Task statement
Count, in the listing that follows, every line containing the word "gridY". Give the number by itself.

Recorded information
-- ==== Sys2Proof/Machine/Launch.lean ====
section
/-!
DEFINITION. Launches: the record and the priority map (R73, R102), the pending-launch store (R95), the distributor (R82-R85), the
initial state of groups (R88, R213), release and finish (R86, R87), spawn bins (R91-R93), GROW and SHRINK (R89), and the
instructions of R96-R101.
-/
namespace Sys2Proof.Machine

/-! ### The record (R73) -/

/-- The fields of the 128 bytes. -/
def recordOf (b : List Byte) : LaunchRec :=
  let w := fun (o n : Nat) => field b o n
  let x := w 0x54 4
  { code := BitVec.ofNat 64 (w 0 8), entry := BitVec.ofNat 32 (w 8 4), priomap := BitVec.ofNat 32 (w 12 4)
    gridX := BitVec.ofNat 32 (w 0x10 4), gridY := BitVec.ofNat 32 (w 0x14 4), gridZ := BitVec.ofNat 32 (w 0x18 4)
    gpb := BitVec.ofNat 8 (w 0x1C 1), det := bit (w 0x1D 1) 0, coop := bit (w 0x1D 1) 1
    gangP := BitVec.ofNat 8 (w 0x1E 1), gangF := BitVec.ofNat 8 (w 0x1F 1), regs := BitVec.ofNat 8 (w 0x20 1)
    qos := BitVec.ofNat 8 (w 0x21 1), scrBytes := BitVec.ofNat 32 (w 0x24 4), constp := BitVec.ofNat 64 (w 0x28 8)
    kcount := BitVec.ofNat 8 (w 0x30 1), cbar := BitVec.ofNat 64 (w 0x38 8), launchId := BitVec.ofNat 32 (w 0x40 4)
    parentId := BitVec.ofNat 32 (w 0x44 4), tapep := BitVec.ofNat 64 (w 0x48 8), tapeBytes := BitVec.ofNat 32 (w 0x50 4)
    dgroup := BitVec.ofNat 6 x, dgv := bit x 6, bytes := b }

/-- Blocks of the grid. -/
def LaunchRec.blocks (r : LaunchRec) : Nat := r.gridX.toNat * r.gridY.toNat * r.gridZ.toNat

/-- A pointer to heap space with no rank. -/
def isHeapPtr (p : Nat) : Bool := spaceOf p = 0 && rankOf p = 0

/-- The flat address of an object of distributed SRAM that the distributor or the host names (R73, R128). -/
def Sys.sramObject (y : Sys) (part vf p n : Nat) : Option Nat :=
  let w := y.vf vf
  let b := bits p 21 0
  let lo := w.dsbase.toNat * 16384
  if spaceOf p = 2 && bits p 51 24 = 0 && w.dsvalid && lo ≤ b && b + n ≤ lo + w.dsn.toNat * 16384 &&
      b + n ≤ (y.part part).dsres.toNat * 16384 then
    ((y.part part).cluster (rankOf p)).map (fun cl => flatSram (clusterCore cl (bits p 23 22)) b)
  else none

/-- The field checks of R73 in offset order, each with its offset. -/
def recordChecks (y : Sys) (part vf : Nat) (h : HeapWindow) (host : Bool) (r : LaunchRec) : List (Bool × Nat) :=
  let b := r.bytes
  let g := r.blocks
  let q := y.part part
  [ (isHeapPtr r.code.toNat && r.code.toNat % 256 == 0, 0x00),
    (r.entry.toNat % 4 == 0, 0x08), (r.priomap.toNat % 8 == 0, 0x08),
    (r.gridX != 0, 0x10), (r.gridY != 0, 0x14), (r.gridZ != 0 && decide (g ≤ 2 ^ 32 - 1), 0x18),
    (1 ≤ r.gpb.toNat && r.gpb.toNat ≤ 32, 0x1C),
    (!(r.coop && decide (80 * 64 * q.dieList.length < g * r.gpb.toNat)), 0x1C),
    (bits (field b 0x1D 1) 7 2 == 0, 0x1C), (1 ≤ r.gangP.toNat && r.gangP.toNat ≤ 16, 0x1C),
    (r.det || (1 ≤ r.gangF.toNat && r.gangF.toNat ≤ r.gangP.toNat), 0x1C),
    (r.regs.toNat % 8 == 0 && 8 ≤ r.regs.toNat && r.regs.toNat ≤ 128, 0x20), (r.qos.toNat ≤ 3, 0x20),
    (field b 0x22 2 == 0, 0x20), (r.scrBytes.toNat % 256 == 0 && r.scrBytes.toNat ≤ 1048576, 0x24),
    ((if r.kcount = 0 then r.constp == 0
      else isHeapPtr r.constp.toNat && r.constp.toNat % 4 == 0 && h.inside (offsetOf r.constp.toNat) (4 * r.kcount.toNat)), 0x28),
    (r.kcount.toNat ≤ 128, 0x30), (field b 0x31 7 == 0, 0x30),
    (r.cbar == 0 || (r.cbar.toNat % 16 == 0 && (y.sramObject part vf r.cbar.toNat 16).isSome), 0x38),
    (!host || r.parentId == 0, 0x44),
    (r.tapep == 0 || (isHeapPtr r.tapep.toNat && r.tapep.toNat % 8 == 0), 0x48),
    (r.tapeBytes.toNat % 8 == 0 && (r.tapep != 0 || r.tapeBytes == 0), 0x50),
    (r.dgv || r.dgroup == 0, 0x54), (r.det || !r.dgv, 0x54), (bits (field b 0x54 4) 31 7 == 0, 0x54),
    (field b 0x58 40 == 0, 0x58) ]
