/-- A snapshot control block (R196). -/
def Part.snapBytes (q : Part) : List Byte :=
  bytesOf 4 q.stageunits.toNat ++ bytesOf 4 q.coord.toNat ++ bytesOf 4 q.defsinks.toNat ++ bytesOf 4 q.snaptmo.toNat ++
  List.replicate 48 0 ++ (List.range 8).flatMap (fun i => (tget q.sinks i {}).bytes) ++ List.replicate 0x1C0 0

def Part.ofSnapBytes (q : Part) (b : List Byte) : Part :=
  let sinks := ((List.range 8).map (fun i => (i, sinkOf (slice b (0x40 + 0x40 * i) 64)))).filter (fun e => e.2 != {})
  { q with
    stageunits := BitVec.ofNat 10 (field b 0 4), coord := BitVec.ofNat 12 (field b 4 4), defsinks := BitVec.ofNat 8 (field b 8 1)
    snaptmo := BitVec.ofNat 32 (field b 12 4), sinks := sinks
    -- a sink that is written anew begins with empty queues
    nvme := if sinks == q.sinks then q.nvme else [] }

/-- Wear registers (R24). -/
def Wear.bytes (w : Wear) : List Byte :=
  bytesOf 4 w.peol.toNat ++ bytesOf 4 w.roscdrift.toNat ++ bytesOf 4 w.emcount.toNat ++ bytesOf 4 w.hbmctrend.toNat ++
  bytesOf 8 w.peoltime.toNat ++ bytesOf 4 w.peolwarn.toNat ++ List.replicate 4 0

/-- The time registers (R46). -/
def Sys.timeBytes (y : Sys) : List Byte :=
  bytesOf 4 y.ticklen.toNat ++ bytesOf 4 (bit01 y.aligned + bit01 y.wide * 2) ++ bytesOf 4 y.timeofs.toNat ++ List.replicate 4 0

/-- The entry of a table, by TABLE and INDEX (R66); none for a table or index that does not exist. -/
def Sys.entryBytes (y : Sys) (table i : Nat) : Option (List Byte) :=
  match table with
  | 0 => if i < 12 then some (y.part i).bytes else none
  | 1 => if i < 256 then some (y.vf i).bindBytes else none
  | 2 => if i < 256 then some (y.vf i).heap.bytes else none
  | 3 => if i < 12 then some (bytesOf 16 (y.part i).dsres.toNat) else none
  | 4 => if i < 256 then some (bytesOf 8 ((y.vf i).dsbase.toNat + (y.vf i).dsn.toNat * 2 ^ 8 + bit01 (y.vf i).dsvalid * 2 ^ 16)) else none
  | 5 => if i < 12 then some (y.part i).snapBytes else none
  | 6 => if i < 12 then some (bytesOf 16 (y.part i).ownunits.toNat) else none
  | 7 => if i < 12 || i = moduleWear then some (y.wearOf i).bytes else none
  | 8 => if i = 0 then some y.timeBytes else none
  | _ => none

/-- The management offset of an entry. -/
def entryOffset (table i : Nat) : Nat :=
  match table with
  | 0 => 0x0800 + i * 0x40 | 1 => 0x1000 + i * 0x10 | 2 => 0x10000 + i * 0x400 | 3 => 0x2C00 + i * 0x10 | 4 => 0x3000 + i * 8
  | 5 => 0x4000 + i * 0x400 | 6 => 0x2D00 + i * 0x10 | 7 => if i = moduleWear then 0x0400 else 0x0100 + i * 0x20
  | _ => 0x0600

/-! ### Partitions and their state (R21, R53, R54) -/

/-- Commands stand in a VF's command ring unread; a VF that has been stopped has none (DESIGN CHOICE, assumption log 63). -/
def Vf.rung (v : Vf) : Bool := (v.ring 0).pidx != (v.ring 0).cidx && !v.stopped

/-- Nothing of a partition is left: no launch, no queued command, no engine command, no live colour. -/
def Sys.isEmpty (y : Sys) (p : Nat) : Bool :=
  let mine := fun (v : Nat) => (y.partVfs p).contains v
  !(y.partVfs p).any (fun v => (y.vf v).rung) &&
  !y.launches.any (fun l => l.part == p && !l.finished) && !y.storeWaits.any (fun w => w.part == p) &&
  !y.hostCmds.any (fun c => mine c.vf && c.result.isNone) && !y.cmds.any (fun c => c.part == p && c.isOpen) &&
  (y.part p).colourA.st == .free && (y.part p).colourB.st == .free

/-- The dies that a partition holds. -/
def Part.held_ (q : Part) : BitVec 12 := if q.valid then q.dies else 0

/-- Key ranges overlap. -/
def rangesMeet (a n b m : Nat) : Bool := n != 0 && m != 0 && decide (a < b + m) && decide (b < a + n)

/-- A key range lies inside another; an empty one does. -/
def rangeIn (a n b m : Nat) : Bool := n == 0 || (decide (b ≤ a) && decide (a + n ≤ b + m))

/-- Staging in units of 64 MiB. -/
def Part.stagingUnits (q : Part) : Nat := q.stagingBytes / 2 ^ 26

/-- Staging of all valid partitions, with one as given. -/
def Sys.stagingSum (y : Sys) (p : Nat) (q : Part) : Nat :=
  (allParts.filter (fun i => if i = p then q.valid else (y.part i).valid)).foldl
    (fun n i => n + (if i = p then q else y.part i).stagingUnits) 0

/-- The checks of a partition entry (R53): those of overlap and of the VFs' key ranges hold of an entry with VALID = 0 as well. -/
def Sys.partOk (y : Sys) (p : Nat) (q : Part) : Bool :=
  let old := y.part p
  let others := (allParts.filter (fun i => i != p)).map y.part |>.filter (fun o => o.valid)
  let d := q.dieList.length
  (!q.valid || q.dies != 0) &&
  others.all (fun o => o.dies &&& q.dies == 0 && !rangesMeet q.keylo.toNat q.keyn.toNat o.keylo.toNat o.keyn.toNat) &&
  (q.keyn == 0 || (q.keylo != 0 && decide (q.keylo.toNat + q.keyn.toNat ≤ 256))) &&
  (q.pcap == 0 || (decide (150 * d ≤ q.pcap.toNat) && decide (q.pcap.toNat ≤ 3400))) &&
  y.vfs.all (fun v => v.2.part.toNat != p || rangeIn v.2.keylo.toNat v.2.keyn.toNat q.keylo.toNat q.keyn.toNat) &&
  ((q.dies == old.dies && q.valid == old.valid && q.keylo == old.keylo && q.keyn == old.keyn) || old.st == .empty) &&
  (List.range 12).all (fun n => !q.held_.getLsbD n || (y.die n).scrubbing.isNone) && decide (y.stagingSum p q ≤ 512)

/-- The entry names the same logical chip as before. -/
def Part.sameChip (q o : Part) : Bool := q.joined == o.joined && q.dom == o.dom && q.lchip == o.lchip

/-- A partition entry is written: dies that leave are scrubbed (R54), and unassigned ones are gated (R21). -/
def Sys.putPart (y : Sys) (p : Nat) (q : Part) : Sys :=
  let left := (y.part p).held_ &&& ~~~q.held_
  let y1 := y.modPart p (fun o => { q with st := if left != 0 then .scrubbing else q.st, moved := o.moved && q.sameChip o })
  let y2 := (List.range 12).foldl (fun z n => if left.getLsbD n then z.modDie n (fun d => { d with scrubbing := some p }) else z) y1
  ((List.range 12).foldl (fun z n => z.modDie n (fun d =>
    let off := (z.partOfDie n).isNone
    { d with gated := off, capHeld := if off then 0 else d.capHeld })) y2).setCaps

/-- The checks of a binding entry (R51, R53). -/
def Sys.bindOk (y : Sys) (v : Vf) : Bool :=
  let q := y.part v.part.toNat
  decide (v.part.toNat < 12) && rangeIn v.keylo.toNat v.keyn.toNat q.keylo.toNat q.keyn.toNat

/-! ### Heap windows (R132, R133) -/

/-- A key lies in a VF's range. -/
def Vf.keyOk (v : Vf) (k : Nat) : Bool := decide (v.keylo.toNat ≤ k) && decide (k < v.keylo.toNat + v.keyn.toNat)

/-- A launch of a VF is resident. -/
def Sys.vfResident (y : Sys) (vf : Nat) : Bool := y.launches.any (fun l => l.vf == vf && !l.finished && l.placed != 0)

/-- Bytes of partition memory below the ownership table and staging (R196, R262). -/
def Part.openBytes (q : Part) : Nat := q.dieList.length * 2 ^ 36 - q.stagingBytes - q.ownunits.toNat * 2 ^ 26

/-- Conditions of a format entry's fields. -/
def FormatEntry.ok (f : FormatEntry) (h : HeapWindow) : Bool :=
  !f.used ||
  (f.start.toNat % 256 == 0 && f.stop.toNat % 256 == 0 && decide (h.hofs.toNat ≤ f.start.toNat) &&
   decide (f.stop.toNat ≤ h.hofs.toNat + h.hlimit.toNat) && decide (f.fmt.toNat < 8) &&
   (if f.fmt.toNat = 6 || f.fmt.toNat = 7 then f.geom == 1 || f.geom == 2 else f.geom == 0) &&
   (!f.d || f.fmt == 1 || f.fmt == 2) &&
   (if f.d then f.aux.toNat % 4 == 0 else f.fmt.toNat == 6 || f.fmt.toNat == 7 || f.aux == 0))

/-- The used entries do not overlap. -/
def apart : List FormatEntry → Bool
  | [] => true
  | f :: r => r.all (fun g => decide (f.stop.toNat ≤ g.start.toNat) || decide (g.stop.toNat ≤ f.start.toNat)) && apart r

/-- Every key that a window names lies in the VF's range. -/
def Vf.windowKeysOk (v : Vf) (h : HeapWindow) : Bool :=
  (h.hlimit == 0 || v.keyOk h.dkey.toNat) && (h.formats.map Prod.snd).all (fun f => !f.used || v.keyOk f.key.toNat)

/-- The checks of a heap window but for the keys. -/
def Sys.heapOk (y : Sys) (i : Nat) (h : HeapWindow) (header : Bool) : Bool :=
  let v := y.vf i
  let q := y.part v.part.toNat
  let room := if v.valid && q.valid then q.openBytes else 0
  let used := (h.formats.map Prod.snd).filter FormatEntry.used
  h.hbase.toNat % 65536 == 0 && h.hlimit.toNat % 65536 == 0 && h.hofs.toNat % 65536 == 0 && decide (h.hofs.toNat < 2 ^ 52) &&
  h.htroot.toNat % 4096 == 0 && (h.hlimit == 0 || decide (h.hbase.toNat + h.hlimit.toNat ≤ room)) &&
  (!header || !y.vfResident i) && used.all (fun f => f.ok h) && apart used &&
  (!h.fab || !(y.partVfs v.part.toNat).any (fun w => w != i && (y.vf w).heap.fab))

/-- The checks of an SRAM window (R133). -/
def Sys.sramOk (y : Sys) (i : Nat) (v : Vf) : Bool :=
  !v.dsvalid ||
  (decide (v.dsbase.toNat + v.dsn.toNat ≤ (y.part v.part.toNat).dsres.toNat) &&
   (y.partVfs v.part.toNat).all (fun w => w == i || !(y.vf w).dsvalid ||
     !rangesMeet v.dsbase.toNat v.dsn.toNat (y.vf w).dsbase.toNat (y.vf w).dsn.toNat))

/-- The checks of a sink entry (R204). -/
def Sink.ok (k : Sink) : Bool :=
  k.kind != 3 && k.base.toNat % 4096 == 0 && (k.kind != 1 || k.len.toNat % 4096 == 0) && k.cqbase.toNat % 4096 == 0 &&
  (if k.kind = 2 then decide (1 ≤ k.log2qd.toNat) && decide (k.log2qd.toNat ≤ 12) else k.log2qd == 0 && k.cqbase == 0 && k.sqdb == 0)

/-- The checks of a snapshot control block (R196). -/
def Sys.snapOk (y : Sys) (p : Nat) (q : Part) : Bool :=
  let old := y.part p
  let live := fun (c : Colour) => c.st == .live || c.st == .localdone
  let standing := q == { old with coord := q.coord, defsinks := q.defsinks }
  decide (1 ≤ q.snaptmo.toNat) && decide (q.snaptmo.toNat ≤ 60000) && (q.sinks.map Prod.snd).all Sink.ok &&
  decide (y.stagingSum p q ≤ 512) &&
  (if standing then !live old.colourA && !live old.colourB || q == old else old.st == .empty)

/-! ### Writes -/

/-- What comes of a write of an entry that lies inside its table. -/
inductive WriteResult where
  | ok (y : Sys)
  | refused
  | key (part : Nat) (vf : Nat)

/-- A deterministic launch is resident somewhere in the domain (R46): one of this package, or, where a partition is joined, one of another
package, of which nothing here tells: a free value. -/
def Sys.detResident (y : Sys) : Bool × Sys :=
  if y.launches.any (fun l => l.record.det && l.placed != 0) then (true, y)
  else if allParts.any (fun p => (y.part p).valid && (y.part p).joined) then
    let (w, y1) := takeFree y
    (w.getLsbD 0, y1)
  else (false, y)

/-- A whole entry is written, as bytes (R53); `lo` and `hi` bound the bytes that the request carried. -/
def Sys.writeEntry (y : Sys) (table i lo hi : Nat) (b : List Byte) : WriteResult :=
  let done := fun (ok : Bool) (z : Sys) => if ok then WriteResult.ok z else .refused
  match table with
  | 0 =>
    let q := (y.part i).ofBytes b
    let z := y.putPart i q
    done (y.partOk i q) { z with persistent := tset z.persistent i b }
  | 1 => let v := (y.vf i).ofBindBytes b; done (y.bindOk v) (y.modVf i (fun _ => v))
  | 2 =>
    let h := heapOf b
    let v := y.vf i
    if !y.heapOk i h (decide (lo < 0x40)) then .refused
    else if !v.windowKeysOk h then .key v.part.toNat i
    else
      let y1 := y.modVf i (fun v => { v with heap := h })
      .ok (if lo < 0x28 && 0x20 < hi then y1.dropTranslations i true 0 else y1)
  | 3 =>
    let n := field b 0 1
    done (decide (n ≤ 224) && (y.part i).st == .empty) (y.modPart i (fun q => { q with dsres := BitVec.ofNat 8 n }))
  | 4 =>
    let v := { y.vf i with dsbase := BitVec.ofNat 8 (field b 0 1), dsn := BitVec.ofNat 8 (field b 1 1), dsvalid := bit (field b 0 4) 16 }
    done (y.sramOk i v) (y.modVf i (fun _ => v))
  | 5 => let q := (y.part i).ofSnapBytes b; done (y.snapOk i q) (y.modPart i (fun _ => q))
  | 6 => done ((y.part i).st == .empty) (y.modPart i (fun q => { q with ownunits := BitVec.ofNat 8 (field b 0 1) }))
  | 7 =>
    let w := y.wearOf i
    .ok (if lo < 0x1C && 0x18 < hi then
        { y with wear := tset y.wear i { w with peolwarn := BitVec.ofNat 32 (field b 0x18 4), armed := true } } else y)
  | 8 =>
    let n := field b 0 4
    if 4 ≤ lo then .ok y
    else
      let (busy, y1) := y.detResident
      done (n % 250 == 0 && decide (250 ≤ n) && decide (n ≤ 16000) && !busy) { y1 with ticklen := BitVec.ofNat 32 n }
  | _ => .refused

end Sys2Proof.Machine
end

Response below
3